Welcome to the club..... it will be almost impossible to live off farming anything legal on only 30 acres. Here in the Southwest we get 4-5 cuttings of alfalfa. My rule of thumb when I was younger is it takes a section of row crops for a family of 2 to make any money. Add one kid better get a second section. Hay I look at very different. Out here where I get 4-5 harvest in need 320 acres to make a living, family of 4 with one in college. Hay to me is so much easier than row crop farming, some will think I am nuts. I water it, it grows, I mow it, I bale it, I load it, I get a check. I plant once every 4 years, inputs are lower than the row crops. So lets say I planted corn. Seed cost me 200.00, chemical are about the same, water would be about the same, harvest would be a heck of allot more. So I gee 200 bushels per acre at 4.69 today. That is 938 per acre for the year.

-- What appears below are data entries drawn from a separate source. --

/-- The miss that is granted a walker next: while one of the 128 is free, the oldest miss of a tenant below its quota; among such tenants
the one with the fewest walks, then the first by translation entry (DEDUCED, log entry 105). -/
def Dev.nextMiss (d : Dev) (die : Nat) : Option WalkSt :=
  let ws := d.walks.get [] die
  if 128 ≤ (ws.filter fun w => w.inFlight d.now).length then none
  else
    (ws.filter fun w => w.due.isNone && decide (d.walksOf die w.tenant < d.walkQuota die w.tenant)).foldl (fun best w =>
      let key := fun (w : WalkSt) => 64 * d.walksOf die w.tenant + (d.tteOf die w.tenant).getD 0
      match best with
      | none => some w
      | some b => if key w < key b then some w else some b) none

/-- The first of a list that satisfies a condition, changed. -/
def modFirst {α : Type} (p : α → Bool) (f : α → α) : List α → List α
  | [] => []
  | x :: xs => if p x then f x :: xs else x :: modFirst p f xs

/-- A miss takes a walker, for an open number of clocks (log entry 3); PAGE_WALK comes at its end. -/
def Dev.startWalk (d : Dev) (die : Nat) (w : WalkSt) : Dev :=
  let t := Config.openDelay d.free
  ({ d with walks := d.walks.modify [] die (modFirst (fun x => x == w) fun x => { x with due := some (d.now + t) }) }.post t
    (.pageWalk die w.tenant ((BitVec.ofNat 57 (4096 * w.page)).signExtend 64) false false)).tickFree

/-- A miss of the last-level TLB: it joins the walk of the same page, or waits for a walker. -/
def Dev.miss (d : Dev) (die tenant page : Nat) : Dev :=
  if d.walkPending die tenant page then d
  else { d with walks := d.walks.modify [] die fun ws => ws ++ [{ tenant := tenant, page := page }] }

/-- The step that has been put off, for its slot. -/
def Stall.isFor (x : Stall) (i : Instr) (slot : Option (Nat × Nat)) : Bool := x.act == i && x.slot == slot

/-- The walks for which a step has stood still, up to the last of them, which ends in this clock. -/
def Dev.waitedFor (d : Dev) (i : Instr) (slot : Option (Nat × Nat)) : List (Nat × Nat × Nat) :=
  (d.stalls.find? fun x => x.isFor i slot).elim [] fun x => (x.die, x.tenant, x.page) :: x.past

/-- The first walk that a step has made, that has not ended before it, and for which it has not stood still. -/
def Dev.earlyWalk (d d' : Dev) (i : Instr) (slot : Option (Nat × Nat)) : Option (Nat × Nat × Nat) :=
  d'.walked.find? fun w => !d.walkEnded w.1 w.2.1 w.2.2 && !(d.waitedFor i slot).contains w

/-- Two marks of one group, which its engine takes in order (R165). -/
def sameGroup (i j : Instr) : Bool :=
  match i, j with
  | .seGrpMark _ h _ _ _, .seGrpMark _ h' _ _ _ => h == h'
  | _, _ => false

/-- A step stands still until the walk that it needs has ended, and a mark of a group behind an earlier one that does. -/
def Dev.isStalled (d : Dev) (i : Instr) (slot : Option (Nat × Nat)) : Bool :=
  d.stalls.any fun x => (x.isFor i slot || sameGroup x.act i) && d.walkPending x.die x.tenant x.page

/-- A step put off: the walk that it needs is asked for. -/
def Dev.stall (d : Dev) (i : Instr) (slot : Option (Nat × Nat)) (w : Nat × Nat × Nat) : Dev :=
  let d := d.miss w.1 w.2.1 w.2.2
  { d with stalls := { act := i, slot := slot, die := w.1, tenant := w.2.1, page := w.2.2, past := d.waitedFor i slot } ::
                      d.stalls.filter fun x => !x.isFor i slot }

/-- At the end of a clock the walks that have ended are gone, with the steps that stood still for them. -/
def Dev.dropWalks (d : Dev) : Dev :=
  let left := d.walks.map fun (e : Nat × List WalkSt) => (e.1, e.2.filter fun w => w.due.isNone || w.inFlight d.now)
  let d := { d with walks := left.filter fun e => !e.2.isEmpty }
  { d with stalls := d.stalls.filter fun x => d.walkPending x.die x.tenant x.page }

Hay I average 3250 pounds per acre, I on a bad year get 4 cutting. That is 13000 per season, or 52000 per planting. In 65 pound small bales that is 800 bales for the life of that planting. Here cheap bales are 5.00. So that one planting gross profited 4000.00 compaired to 938.00 for that corn crop. I know everyone will say you need more fertility, so lets say I put a ton year on for those other 3 that is still only 1200 more per acre. And I do not have near the equipment cost of a row crop farmer. Now I painted a rosey picture, every crop has weather challenges so I didn't see a need to break them out.

Never forget a dream, if we settle we lose..


----------



## mlappin

Redder said:


> I also thought about ploughing the hay out and going another crop. But still 30 acres dose not seem like enough to live off of any crop. Plus the added expense of having to buy new tools and selling the old. Guess its a dream. the biggest thing would be to make the payments. If I can't do that guess I'll have to wait longer and go hobby farm.


IF it was me I'd buy it but plan on renting the 30 acres out to someone else until your more financially stable. I know exactly what it costs me to be a full time farmer, meet all the bills while not having to work in town, 30 acres of anything doesn't come close. I'm well diversified and wouldn't even begin to rely on a single crop to support all my needs, a few years of horrible weather (like this year) to make hay in and you could be in a dire financial situation, ditto if hay prices end up in the toilet.


----------



## mlappin

Redder said:


> Yeah that's what I'm afraid of. I know granted its 30 acres if I was to work a full time job and Hay for just the pleasure and extra cash that 30 acres Is going to take alot of time to work and I would probably lose money on it.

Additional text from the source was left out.